== Task objective ==
The listing below contains a span that opens with the line containing "s.stack.dropLast <+: t.stack ∧ t.prog" and closes with the line containing "nothing else, raise". Return that span exactly.

== Given data ==
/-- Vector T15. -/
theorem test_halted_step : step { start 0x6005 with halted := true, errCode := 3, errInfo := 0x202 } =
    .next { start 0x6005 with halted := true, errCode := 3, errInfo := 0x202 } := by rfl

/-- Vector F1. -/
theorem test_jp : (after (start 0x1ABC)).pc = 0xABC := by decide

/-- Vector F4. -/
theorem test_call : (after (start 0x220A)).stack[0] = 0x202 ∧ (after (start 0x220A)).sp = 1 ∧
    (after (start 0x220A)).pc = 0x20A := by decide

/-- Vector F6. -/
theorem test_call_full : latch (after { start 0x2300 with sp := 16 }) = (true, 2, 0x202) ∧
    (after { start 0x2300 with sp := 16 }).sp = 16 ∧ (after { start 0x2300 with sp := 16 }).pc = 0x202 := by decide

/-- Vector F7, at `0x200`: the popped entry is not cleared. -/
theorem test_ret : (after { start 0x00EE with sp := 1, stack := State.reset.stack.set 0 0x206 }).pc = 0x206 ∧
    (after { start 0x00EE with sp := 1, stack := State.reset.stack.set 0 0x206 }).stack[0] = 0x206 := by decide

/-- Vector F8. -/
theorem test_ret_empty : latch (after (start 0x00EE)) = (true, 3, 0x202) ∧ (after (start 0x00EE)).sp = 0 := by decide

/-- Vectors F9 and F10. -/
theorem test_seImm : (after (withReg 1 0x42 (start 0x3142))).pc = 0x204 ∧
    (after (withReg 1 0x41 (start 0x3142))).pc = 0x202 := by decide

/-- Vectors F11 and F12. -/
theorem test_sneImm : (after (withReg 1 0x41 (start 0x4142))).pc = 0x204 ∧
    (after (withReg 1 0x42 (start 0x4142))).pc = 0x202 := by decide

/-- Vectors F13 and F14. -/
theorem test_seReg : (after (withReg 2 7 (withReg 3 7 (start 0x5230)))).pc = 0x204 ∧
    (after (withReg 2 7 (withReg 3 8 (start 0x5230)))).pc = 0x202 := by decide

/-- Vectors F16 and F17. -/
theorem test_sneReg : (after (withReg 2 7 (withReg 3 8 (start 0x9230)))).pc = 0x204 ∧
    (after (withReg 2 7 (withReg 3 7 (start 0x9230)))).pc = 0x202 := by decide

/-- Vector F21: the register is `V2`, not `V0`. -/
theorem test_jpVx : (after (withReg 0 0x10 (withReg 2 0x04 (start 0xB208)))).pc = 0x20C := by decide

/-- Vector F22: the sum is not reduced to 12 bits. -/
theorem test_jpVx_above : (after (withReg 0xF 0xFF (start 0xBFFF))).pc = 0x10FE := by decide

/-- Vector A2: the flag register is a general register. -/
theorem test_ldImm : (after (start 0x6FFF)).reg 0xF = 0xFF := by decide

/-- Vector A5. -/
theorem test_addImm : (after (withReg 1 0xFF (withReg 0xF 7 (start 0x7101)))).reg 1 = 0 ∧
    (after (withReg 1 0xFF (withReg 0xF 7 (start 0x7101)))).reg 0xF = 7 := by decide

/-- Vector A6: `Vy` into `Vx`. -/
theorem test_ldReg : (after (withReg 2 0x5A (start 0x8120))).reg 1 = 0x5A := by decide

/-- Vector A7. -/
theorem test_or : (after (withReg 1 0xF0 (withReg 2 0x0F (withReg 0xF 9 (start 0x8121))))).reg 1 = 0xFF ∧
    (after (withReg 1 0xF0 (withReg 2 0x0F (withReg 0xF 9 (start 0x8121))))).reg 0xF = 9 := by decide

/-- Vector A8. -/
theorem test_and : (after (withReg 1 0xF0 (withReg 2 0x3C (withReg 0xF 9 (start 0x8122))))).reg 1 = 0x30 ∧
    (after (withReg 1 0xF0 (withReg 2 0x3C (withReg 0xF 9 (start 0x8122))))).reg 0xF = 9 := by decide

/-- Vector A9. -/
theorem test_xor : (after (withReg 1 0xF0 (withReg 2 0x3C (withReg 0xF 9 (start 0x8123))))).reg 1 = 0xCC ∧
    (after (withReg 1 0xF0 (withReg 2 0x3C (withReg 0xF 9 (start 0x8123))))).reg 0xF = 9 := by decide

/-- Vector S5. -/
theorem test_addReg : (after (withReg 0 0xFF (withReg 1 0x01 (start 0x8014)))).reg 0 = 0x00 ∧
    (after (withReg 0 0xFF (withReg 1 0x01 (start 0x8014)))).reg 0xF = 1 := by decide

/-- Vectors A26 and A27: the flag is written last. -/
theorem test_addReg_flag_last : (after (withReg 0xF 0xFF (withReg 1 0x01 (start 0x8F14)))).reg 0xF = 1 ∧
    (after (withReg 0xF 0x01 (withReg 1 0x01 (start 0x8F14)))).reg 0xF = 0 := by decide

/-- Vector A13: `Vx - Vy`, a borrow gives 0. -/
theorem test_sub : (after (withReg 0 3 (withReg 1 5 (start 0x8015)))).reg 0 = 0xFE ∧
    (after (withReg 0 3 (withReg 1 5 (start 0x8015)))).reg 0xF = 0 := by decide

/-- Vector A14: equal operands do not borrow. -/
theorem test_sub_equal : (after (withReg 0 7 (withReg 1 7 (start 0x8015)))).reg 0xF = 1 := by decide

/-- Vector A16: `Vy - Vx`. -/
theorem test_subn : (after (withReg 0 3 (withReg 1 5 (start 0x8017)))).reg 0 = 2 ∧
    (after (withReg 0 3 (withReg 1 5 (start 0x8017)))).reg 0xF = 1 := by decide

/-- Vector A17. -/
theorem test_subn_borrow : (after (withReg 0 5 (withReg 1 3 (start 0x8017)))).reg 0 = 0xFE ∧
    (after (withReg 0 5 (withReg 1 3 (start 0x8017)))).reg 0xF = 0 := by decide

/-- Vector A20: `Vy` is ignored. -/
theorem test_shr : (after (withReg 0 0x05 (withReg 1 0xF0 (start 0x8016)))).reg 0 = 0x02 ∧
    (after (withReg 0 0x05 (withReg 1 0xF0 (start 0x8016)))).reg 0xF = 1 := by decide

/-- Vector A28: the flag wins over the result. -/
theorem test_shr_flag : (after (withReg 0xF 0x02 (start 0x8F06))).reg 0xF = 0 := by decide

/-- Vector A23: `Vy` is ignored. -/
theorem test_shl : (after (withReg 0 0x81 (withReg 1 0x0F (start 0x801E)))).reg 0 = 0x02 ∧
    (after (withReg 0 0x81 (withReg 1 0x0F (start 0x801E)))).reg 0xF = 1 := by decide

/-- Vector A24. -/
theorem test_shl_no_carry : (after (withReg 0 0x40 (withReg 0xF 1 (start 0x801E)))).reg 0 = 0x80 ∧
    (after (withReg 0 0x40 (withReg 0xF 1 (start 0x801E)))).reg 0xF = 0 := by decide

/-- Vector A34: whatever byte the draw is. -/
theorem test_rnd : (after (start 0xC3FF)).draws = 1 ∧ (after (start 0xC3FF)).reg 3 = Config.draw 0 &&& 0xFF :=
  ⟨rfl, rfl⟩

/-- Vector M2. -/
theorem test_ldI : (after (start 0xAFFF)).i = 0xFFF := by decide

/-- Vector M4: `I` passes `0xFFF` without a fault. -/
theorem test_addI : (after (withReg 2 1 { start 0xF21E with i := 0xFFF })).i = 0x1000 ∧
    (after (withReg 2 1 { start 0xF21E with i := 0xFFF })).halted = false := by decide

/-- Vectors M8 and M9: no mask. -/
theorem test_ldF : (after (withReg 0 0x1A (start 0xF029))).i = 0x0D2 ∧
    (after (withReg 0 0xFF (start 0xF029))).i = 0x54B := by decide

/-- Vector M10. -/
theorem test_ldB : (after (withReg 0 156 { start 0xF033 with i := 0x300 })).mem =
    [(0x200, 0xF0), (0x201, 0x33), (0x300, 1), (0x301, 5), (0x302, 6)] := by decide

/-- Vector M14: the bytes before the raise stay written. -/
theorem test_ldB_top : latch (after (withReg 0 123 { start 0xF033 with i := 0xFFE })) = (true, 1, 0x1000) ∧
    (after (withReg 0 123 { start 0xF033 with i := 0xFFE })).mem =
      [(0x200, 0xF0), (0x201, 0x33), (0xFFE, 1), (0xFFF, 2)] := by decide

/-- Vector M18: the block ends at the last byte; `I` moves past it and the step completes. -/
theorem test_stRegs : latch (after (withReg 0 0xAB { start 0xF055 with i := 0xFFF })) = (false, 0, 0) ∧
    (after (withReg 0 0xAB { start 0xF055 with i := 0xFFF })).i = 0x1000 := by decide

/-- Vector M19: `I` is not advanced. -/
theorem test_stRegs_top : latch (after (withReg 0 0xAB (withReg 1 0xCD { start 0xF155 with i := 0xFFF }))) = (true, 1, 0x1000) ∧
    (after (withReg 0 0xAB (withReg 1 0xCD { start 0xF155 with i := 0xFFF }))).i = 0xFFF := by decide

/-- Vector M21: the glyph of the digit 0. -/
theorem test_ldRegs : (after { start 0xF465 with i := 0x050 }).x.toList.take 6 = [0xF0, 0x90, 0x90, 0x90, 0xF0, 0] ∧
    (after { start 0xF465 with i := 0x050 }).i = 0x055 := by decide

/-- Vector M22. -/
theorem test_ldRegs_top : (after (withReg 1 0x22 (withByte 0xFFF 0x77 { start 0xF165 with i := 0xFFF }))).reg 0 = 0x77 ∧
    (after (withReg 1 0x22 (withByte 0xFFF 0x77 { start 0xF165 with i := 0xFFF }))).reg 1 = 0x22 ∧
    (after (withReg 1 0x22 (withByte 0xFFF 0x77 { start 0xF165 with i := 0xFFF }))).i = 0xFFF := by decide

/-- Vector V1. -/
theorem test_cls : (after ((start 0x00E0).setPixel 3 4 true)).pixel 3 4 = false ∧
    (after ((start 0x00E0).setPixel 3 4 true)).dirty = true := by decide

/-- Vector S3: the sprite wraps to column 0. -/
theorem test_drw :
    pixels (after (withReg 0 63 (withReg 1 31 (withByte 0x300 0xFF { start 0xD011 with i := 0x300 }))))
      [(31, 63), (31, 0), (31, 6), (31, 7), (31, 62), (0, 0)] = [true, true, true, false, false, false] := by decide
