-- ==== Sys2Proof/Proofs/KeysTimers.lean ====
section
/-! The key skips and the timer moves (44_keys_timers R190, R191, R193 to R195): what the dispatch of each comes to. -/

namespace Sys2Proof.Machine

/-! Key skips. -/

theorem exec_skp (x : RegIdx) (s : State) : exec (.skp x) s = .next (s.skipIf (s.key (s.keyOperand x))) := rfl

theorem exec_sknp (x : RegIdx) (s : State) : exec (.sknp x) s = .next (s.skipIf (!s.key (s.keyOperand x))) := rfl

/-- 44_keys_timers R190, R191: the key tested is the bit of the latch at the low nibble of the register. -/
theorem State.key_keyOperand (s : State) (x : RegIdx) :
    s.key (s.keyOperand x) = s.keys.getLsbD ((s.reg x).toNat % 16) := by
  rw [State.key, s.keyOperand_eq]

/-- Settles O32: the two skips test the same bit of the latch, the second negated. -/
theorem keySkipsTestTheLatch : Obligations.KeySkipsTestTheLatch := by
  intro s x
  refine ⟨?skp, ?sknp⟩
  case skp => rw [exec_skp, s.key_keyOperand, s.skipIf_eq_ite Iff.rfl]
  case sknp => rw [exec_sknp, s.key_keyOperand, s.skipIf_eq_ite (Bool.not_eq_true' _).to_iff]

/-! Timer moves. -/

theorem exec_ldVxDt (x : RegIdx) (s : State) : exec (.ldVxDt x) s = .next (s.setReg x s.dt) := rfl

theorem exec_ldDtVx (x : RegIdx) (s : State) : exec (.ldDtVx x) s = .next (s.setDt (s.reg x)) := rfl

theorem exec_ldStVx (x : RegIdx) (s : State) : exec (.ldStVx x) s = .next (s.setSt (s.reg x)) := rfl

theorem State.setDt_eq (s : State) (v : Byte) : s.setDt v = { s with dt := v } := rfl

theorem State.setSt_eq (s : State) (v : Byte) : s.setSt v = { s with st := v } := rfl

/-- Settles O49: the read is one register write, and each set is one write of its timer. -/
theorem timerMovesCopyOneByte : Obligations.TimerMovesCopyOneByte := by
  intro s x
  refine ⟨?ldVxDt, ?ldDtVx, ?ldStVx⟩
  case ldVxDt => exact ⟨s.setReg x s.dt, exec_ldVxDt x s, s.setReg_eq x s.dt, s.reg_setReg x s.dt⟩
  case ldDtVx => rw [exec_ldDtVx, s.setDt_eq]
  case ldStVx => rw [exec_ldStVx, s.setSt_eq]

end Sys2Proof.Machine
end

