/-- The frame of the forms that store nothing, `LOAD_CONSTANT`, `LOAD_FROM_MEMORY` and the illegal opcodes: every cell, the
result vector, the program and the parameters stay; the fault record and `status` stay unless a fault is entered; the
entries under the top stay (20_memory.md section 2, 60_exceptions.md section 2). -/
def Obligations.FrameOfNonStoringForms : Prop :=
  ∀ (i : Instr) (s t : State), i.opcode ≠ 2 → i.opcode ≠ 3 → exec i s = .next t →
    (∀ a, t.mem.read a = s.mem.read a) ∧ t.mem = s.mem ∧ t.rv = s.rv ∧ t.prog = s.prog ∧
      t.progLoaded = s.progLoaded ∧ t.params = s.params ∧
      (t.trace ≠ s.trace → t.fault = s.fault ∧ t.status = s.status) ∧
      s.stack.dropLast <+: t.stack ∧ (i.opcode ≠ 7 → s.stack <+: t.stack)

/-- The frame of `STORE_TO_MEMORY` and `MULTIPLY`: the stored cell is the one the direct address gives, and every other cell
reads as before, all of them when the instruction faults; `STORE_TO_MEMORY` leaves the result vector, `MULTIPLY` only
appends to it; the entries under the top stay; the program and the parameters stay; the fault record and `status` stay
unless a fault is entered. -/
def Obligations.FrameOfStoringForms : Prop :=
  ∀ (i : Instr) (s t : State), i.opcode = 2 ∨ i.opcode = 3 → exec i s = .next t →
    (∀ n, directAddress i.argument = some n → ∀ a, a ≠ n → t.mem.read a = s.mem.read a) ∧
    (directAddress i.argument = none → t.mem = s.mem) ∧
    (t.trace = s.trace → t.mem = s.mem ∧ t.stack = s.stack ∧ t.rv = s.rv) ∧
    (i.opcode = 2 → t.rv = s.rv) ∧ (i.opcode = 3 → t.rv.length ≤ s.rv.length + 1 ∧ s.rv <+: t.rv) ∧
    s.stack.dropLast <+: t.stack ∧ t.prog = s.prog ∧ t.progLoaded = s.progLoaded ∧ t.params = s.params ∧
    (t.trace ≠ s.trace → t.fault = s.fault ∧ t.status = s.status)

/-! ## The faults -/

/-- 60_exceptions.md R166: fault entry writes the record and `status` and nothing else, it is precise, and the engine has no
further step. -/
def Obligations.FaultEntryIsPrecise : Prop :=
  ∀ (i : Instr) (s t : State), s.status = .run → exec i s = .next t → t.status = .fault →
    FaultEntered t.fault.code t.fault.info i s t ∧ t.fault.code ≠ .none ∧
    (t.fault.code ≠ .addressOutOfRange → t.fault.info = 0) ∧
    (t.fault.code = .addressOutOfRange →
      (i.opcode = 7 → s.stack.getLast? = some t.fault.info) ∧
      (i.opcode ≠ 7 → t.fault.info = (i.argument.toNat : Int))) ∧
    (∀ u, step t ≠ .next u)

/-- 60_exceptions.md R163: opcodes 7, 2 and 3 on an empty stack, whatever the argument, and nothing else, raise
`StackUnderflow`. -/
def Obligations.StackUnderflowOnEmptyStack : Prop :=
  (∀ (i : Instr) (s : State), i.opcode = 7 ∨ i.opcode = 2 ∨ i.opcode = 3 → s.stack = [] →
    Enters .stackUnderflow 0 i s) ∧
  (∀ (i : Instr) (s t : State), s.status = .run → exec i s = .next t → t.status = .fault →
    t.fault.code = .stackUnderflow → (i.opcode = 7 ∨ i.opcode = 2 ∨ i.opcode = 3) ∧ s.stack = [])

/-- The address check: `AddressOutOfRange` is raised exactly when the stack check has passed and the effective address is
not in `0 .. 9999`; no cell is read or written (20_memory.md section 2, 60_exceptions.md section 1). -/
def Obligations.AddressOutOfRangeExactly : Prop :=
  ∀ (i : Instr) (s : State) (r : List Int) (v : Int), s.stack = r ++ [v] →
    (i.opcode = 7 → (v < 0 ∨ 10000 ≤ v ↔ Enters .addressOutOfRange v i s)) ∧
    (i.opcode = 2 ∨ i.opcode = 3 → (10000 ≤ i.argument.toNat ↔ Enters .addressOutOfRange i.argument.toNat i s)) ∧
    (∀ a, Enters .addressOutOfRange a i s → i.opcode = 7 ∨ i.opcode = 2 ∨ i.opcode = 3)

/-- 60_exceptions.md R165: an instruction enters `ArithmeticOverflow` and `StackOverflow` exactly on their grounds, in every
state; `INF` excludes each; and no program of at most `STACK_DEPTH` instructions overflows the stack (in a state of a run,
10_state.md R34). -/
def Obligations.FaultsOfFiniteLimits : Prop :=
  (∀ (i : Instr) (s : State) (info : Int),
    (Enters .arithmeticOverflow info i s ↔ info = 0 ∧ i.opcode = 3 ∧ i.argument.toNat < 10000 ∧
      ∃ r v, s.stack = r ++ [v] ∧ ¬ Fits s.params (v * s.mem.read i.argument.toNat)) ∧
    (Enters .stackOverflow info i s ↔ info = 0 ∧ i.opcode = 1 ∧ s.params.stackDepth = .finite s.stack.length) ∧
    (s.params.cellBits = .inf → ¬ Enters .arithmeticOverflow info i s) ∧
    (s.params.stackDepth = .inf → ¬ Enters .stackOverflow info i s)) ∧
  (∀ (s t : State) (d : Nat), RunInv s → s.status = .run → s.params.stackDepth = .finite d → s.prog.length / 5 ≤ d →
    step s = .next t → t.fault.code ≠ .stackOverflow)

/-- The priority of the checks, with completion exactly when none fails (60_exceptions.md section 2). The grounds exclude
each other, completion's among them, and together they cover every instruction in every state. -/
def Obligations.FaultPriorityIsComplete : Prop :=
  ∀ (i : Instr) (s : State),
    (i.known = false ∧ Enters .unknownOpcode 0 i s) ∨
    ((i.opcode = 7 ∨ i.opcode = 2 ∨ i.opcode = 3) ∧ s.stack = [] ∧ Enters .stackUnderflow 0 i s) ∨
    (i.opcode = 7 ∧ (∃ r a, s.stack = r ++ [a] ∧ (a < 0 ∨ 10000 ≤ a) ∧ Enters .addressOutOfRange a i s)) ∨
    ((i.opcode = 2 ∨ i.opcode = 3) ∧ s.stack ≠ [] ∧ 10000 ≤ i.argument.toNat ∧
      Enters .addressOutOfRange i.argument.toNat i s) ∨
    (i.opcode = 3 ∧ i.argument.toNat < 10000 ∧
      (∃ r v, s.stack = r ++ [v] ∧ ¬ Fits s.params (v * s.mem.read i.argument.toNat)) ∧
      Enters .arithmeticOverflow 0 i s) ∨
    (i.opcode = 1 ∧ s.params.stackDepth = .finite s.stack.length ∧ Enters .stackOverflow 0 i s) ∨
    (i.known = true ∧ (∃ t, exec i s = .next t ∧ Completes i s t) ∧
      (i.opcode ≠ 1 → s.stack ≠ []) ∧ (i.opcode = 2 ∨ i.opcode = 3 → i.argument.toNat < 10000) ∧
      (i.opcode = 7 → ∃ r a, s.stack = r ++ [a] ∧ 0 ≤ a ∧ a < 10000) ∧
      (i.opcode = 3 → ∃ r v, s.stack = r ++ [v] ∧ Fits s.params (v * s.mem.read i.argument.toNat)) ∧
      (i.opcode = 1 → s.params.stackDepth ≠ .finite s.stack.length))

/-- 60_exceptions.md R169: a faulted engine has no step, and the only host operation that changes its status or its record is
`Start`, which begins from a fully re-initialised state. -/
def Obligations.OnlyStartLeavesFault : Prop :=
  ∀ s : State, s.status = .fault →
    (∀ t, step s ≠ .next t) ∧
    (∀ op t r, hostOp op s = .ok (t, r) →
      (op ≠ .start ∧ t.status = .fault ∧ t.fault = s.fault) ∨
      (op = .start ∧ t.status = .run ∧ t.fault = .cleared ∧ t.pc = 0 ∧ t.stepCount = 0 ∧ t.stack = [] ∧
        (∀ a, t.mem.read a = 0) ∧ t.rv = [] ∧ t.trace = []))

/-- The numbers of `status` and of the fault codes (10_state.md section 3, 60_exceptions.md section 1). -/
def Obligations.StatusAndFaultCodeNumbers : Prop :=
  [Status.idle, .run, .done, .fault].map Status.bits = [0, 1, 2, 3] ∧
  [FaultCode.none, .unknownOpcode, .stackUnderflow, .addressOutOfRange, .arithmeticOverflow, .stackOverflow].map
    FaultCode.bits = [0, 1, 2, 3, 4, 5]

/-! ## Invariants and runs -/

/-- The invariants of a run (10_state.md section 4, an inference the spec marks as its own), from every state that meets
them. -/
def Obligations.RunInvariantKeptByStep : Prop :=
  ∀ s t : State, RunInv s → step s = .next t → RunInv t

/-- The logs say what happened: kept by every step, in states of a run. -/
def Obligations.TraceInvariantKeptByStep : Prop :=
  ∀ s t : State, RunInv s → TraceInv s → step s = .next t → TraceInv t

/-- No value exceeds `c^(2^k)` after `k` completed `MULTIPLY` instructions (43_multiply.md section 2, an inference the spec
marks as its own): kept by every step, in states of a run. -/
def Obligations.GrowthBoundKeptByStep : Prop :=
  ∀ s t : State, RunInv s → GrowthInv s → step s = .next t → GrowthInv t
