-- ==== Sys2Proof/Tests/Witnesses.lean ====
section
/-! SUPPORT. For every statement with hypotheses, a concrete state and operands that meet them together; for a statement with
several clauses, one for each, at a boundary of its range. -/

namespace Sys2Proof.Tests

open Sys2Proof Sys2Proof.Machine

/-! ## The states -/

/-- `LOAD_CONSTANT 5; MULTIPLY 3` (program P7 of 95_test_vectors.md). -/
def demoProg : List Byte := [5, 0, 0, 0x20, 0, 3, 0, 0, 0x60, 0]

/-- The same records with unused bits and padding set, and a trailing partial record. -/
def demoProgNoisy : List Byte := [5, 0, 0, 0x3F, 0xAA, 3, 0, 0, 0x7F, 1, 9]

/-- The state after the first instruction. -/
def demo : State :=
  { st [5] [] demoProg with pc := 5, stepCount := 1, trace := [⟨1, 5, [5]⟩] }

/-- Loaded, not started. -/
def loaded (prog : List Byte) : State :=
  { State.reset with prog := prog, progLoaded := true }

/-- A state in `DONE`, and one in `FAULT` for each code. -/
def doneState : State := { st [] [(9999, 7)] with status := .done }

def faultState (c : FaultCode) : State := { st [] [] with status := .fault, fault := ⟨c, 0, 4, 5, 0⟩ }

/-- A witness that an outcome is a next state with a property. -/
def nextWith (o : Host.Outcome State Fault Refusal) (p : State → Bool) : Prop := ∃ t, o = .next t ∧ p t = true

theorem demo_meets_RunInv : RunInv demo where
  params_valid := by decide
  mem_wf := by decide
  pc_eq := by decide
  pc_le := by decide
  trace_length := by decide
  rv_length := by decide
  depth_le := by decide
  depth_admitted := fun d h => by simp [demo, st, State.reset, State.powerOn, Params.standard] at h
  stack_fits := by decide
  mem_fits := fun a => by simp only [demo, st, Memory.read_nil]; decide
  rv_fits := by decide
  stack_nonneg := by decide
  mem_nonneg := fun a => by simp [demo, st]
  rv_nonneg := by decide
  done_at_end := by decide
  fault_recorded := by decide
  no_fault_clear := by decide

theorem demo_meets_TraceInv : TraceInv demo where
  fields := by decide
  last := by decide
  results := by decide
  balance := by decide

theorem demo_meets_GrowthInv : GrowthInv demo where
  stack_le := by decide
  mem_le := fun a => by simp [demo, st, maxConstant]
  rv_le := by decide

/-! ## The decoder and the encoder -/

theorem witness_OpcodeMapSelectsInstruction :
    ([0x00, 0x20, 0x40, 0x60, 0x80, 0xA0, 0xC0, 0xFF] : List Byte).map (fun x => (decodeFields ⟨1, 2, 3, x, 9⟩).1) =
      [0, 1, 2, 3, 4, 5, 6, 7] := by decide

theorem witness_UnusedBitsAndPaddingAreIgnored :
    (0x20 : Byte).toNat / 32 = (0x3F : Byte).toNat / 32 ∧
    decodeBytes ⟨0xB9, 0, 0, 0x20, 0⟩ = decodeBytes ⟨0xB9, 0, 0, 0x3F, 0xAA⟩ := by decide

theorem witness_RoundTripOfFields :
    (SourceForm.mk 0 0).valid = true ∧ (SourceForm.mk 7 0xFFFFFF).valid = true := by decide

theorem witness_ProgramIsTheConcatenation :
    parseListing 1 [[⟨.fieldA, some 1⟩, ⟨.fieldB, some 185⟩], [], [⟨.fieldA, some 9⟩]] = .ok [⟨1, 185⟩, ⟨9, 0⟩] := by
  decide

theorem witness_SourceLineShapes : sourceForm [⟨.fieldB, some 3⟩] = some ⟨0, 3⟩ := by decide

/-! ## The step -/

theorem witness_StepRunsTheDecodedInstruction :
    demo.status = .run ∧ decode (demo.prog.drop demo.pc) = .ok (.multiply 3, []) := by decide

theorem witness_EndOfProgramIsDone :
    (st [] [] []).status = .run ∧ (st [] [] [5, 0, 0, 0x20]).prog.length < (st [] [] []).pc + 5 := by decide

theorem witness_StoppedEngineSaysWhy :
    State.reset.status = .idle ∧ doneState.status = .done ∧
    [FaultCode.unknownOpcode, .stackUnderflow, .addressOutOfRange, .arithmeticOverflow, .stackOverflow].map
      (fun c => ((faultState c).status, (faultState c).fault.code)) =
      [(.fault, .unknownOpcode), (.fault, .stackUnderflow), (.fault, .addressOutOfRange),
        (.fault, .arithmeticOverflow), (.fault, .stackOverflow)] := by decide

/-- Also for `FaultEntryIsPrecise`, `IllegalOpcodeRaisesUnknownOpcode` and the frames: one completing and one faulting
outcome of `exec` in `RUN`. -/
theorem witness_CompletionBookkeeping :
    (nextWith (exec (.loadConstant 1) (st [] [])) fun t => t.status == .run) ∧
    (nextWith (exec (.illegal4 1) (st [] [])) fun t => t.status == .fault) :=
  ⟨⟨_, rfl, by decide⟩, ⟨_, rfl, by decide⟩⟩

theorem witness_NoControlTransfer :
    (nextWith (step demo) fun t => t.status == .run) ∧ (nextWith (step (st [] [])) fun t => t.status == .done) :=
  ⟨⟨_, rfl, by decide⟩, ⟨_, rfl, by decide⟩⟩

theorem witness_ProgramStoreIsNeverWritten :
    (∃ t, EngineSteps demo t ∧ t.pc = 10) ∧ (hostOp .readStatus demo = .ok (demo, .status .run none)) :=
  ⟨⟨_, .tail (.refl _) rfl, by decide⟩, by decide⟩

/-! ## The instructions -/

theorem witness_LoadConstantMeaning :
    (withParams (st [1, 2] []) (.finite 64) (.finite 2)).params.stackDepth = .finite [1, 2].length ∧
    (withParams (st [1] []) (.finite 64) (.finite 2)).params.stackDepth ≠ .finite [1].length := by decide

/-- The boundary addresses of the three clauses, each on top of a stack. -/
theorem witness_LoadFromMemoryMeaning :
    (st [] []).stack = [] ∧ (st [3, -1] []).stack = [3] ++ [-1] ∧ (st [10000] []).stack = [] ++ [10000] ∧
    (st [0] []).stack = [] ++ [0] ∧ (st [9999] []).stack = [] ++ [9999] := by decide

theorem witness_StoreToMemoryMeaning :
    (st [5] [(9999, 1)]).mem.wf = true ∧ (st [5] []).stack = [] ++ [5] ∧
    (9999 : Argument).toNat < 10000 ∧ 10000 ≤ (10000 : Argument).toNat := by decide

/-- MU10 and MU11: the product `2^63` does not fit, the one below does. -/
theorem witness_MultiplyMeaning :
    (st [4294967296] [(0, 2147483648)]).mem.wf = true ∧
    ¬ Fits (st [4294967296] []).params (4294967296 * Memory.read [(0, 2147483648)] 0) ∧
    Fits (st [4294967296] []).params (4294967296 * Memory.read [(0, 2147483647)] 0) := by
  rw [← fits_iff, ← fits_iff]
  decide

== Reply to the exercise ==
    s.stack.dropLast <+: t.stack ∧ t.prog = s.prog ∧ t.progLoaded = s.progLoaded ∧ t.params = s.params ∧
    (t.trace ≠ s.trace → t.fault = s.fault ∧ t.status = s.status)

/-! ## The faults -/

/-- 60_exceptions.md R166: fault entry writes the record and `status` and nothing else, it is precise, and the engine has no
further step. -/
def Obligations.FaultEntryIsPrecise : Prop :=
  ∀ (i : Instr) (s t : State), s.status = .run → exec i s = .next t → t.status = .fault →
    FaultEntered t.fault.code t.fault.info i s t ∧ t.fault.code ≠ .none ∧
    (t.fault.code ≠ .addressOutOfRange → t.fault.info = 0) ∧
    (t.fault.code = .addressOutOfRange →
      (i.opcode = 7 → s.stack.getLast? = some t.fault.info) ∧
      (i.opcode ≠ 7 → t.fault.info = (i.argument.toNat : Int))) ∧
    (∀ u, step t ≠ .next u)

/-- 60_exceptions.md R163: opcodes 7, 2 and 3 on an empty stack, whatever the argument, and nothing else, raise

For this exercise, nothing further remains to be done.